Let’s not kid ourselves; this is some intense shit we’re bumping up against. Some Gulag Archipelago, capitalism vs. communism, Berlin Wall, Neomarxism shit. How to draw the line between private and public property might be the single most important question being asked of modern day civilization. Maranz’s only recognition of this comes in the final pages, when he writes, “Those who have more, share with those who have less. Those who have less expect to receive material and financial benefits from those who have more. The rules of society constrain both the haves and the have-nots. This is not utopia or true communism, but a system that has been worked out over hundreds of years of difficult existence.” It’s a question that I’m not qualified at all to comment on, but have planned a lot of my reading in the near future around. So, Dear Reader, be on the lookout for that.
For now, let’s bring it back to reality. The immediate question I have to ask myself is how do I want to fit into the network of interdependence, seeing as I have far more resources at my disposal than most people around me but no desire to build up the reputation of a “Big Man”? Two main takeaways have stuck: First, I gotta defer to the wisdom and good guidance of my Ugandan co-workers and friends. Not doing so was the one western response Maranz singularly lambasted, as it results in occasionally being duped and giving to people of poor reputation who drag the whole system down. Second, having this information is critical in allowing for a more enlightened perspective when confronted with the frequency of requests which surround any expat in Africa. Already I’ve had friendly neighbors ask “So can I come live at that nice house of yours?” or even “I was hoping you would pay for my school tuition.” Not knowing what’s going on behind those requests leaves you feeling shitty and embarrassed for everyone in a way that is incompatible with an informed perspective.
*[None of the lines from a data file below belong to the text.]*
-- ==== Sys2Proof/Laws/Crc.lean ====
section
/-! SUPPORT. The byte update and its composition (spec/40_crc_engine.md R80, R85 law 1), and what one step does with the
byte that the inverter chooses (spec/41_binary_forcing.md R102). -/

namespace Sys2Proof.Machine

@[simp] theorem crcAppend_nil (a : Word) : crcAppend a [] = a := rfl

@[simp] theorem crcAppend_cons (a : Word) (b : Byte) (bs : List Byte) :
    crcAppend a (b :: bs) = crcAppend (crcStep a b) bs := rfl

/-- Appending two sequences one after the other is appending their concatenation. -/
theorem crcAppend_append (a : Word) (bs cs : List Byte) :
    crcAppend a (bs ++ cs) = crcAppend (crcAppend a bs) cs := by
  simp [crcAppend]

/-- The step's table index in terms of bytes: the accumulator's low byte XOR the data byte. -/
theorem crcStep_eq (a : Word) (b : Byte) : crcStep a b = lut (lowByte a ^^^ b) ^^^ (a >>> 8) := by
  have h : lowByte (a ^^^ b.setWidth 32) = lowByte a ^^^ b := by
    simp [lowByte, BitVec.setWidth_xor]
  rw [crcStep, h]

/-- The byte chosen for an index makes the step use that index. -/
theorem crcStep_byteFor (a : Word) (i : Byte) : crcStep a (byteFor a i) = lut i ^^^ (a >>> 8) := by
  rw [crcStep_eq, byteFor, ← BitVec.xor_assoc, BitVec.xor_self, BitVec.zero_xor]

/-- The accumulator after the four bytes chosen for four indices. -/
theorem crcAppend_bytesFor (s : Word) (q : Quad) :
    crcAppend s (bytesFor s q).toList =
      lut q.b3 ^^^ ((lut q.b2 ^^^ ((lut q.b1 ^^^ ((lut q.b0 ^^^ (s >>> 8)) >>> 8)) >>> 8)) >>> 8) := by
  simp [bytesFor, Quad.toList, crcStep_byteFor]

end Sys2Proof.Machine
end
Now, Maranz didn’t have to explain the basis of that perspective an estimated dozen times like he did, but still I am grateful to him for helping me leapfrog my ignorance. To whomever at KFSP decided that new recruits should be expected to read the book, a reluctant thank you, and good call. But a disclaimer regarding not taking his word as gospel and recognizing the frustration that some of the local staff have towards the book would go a long way.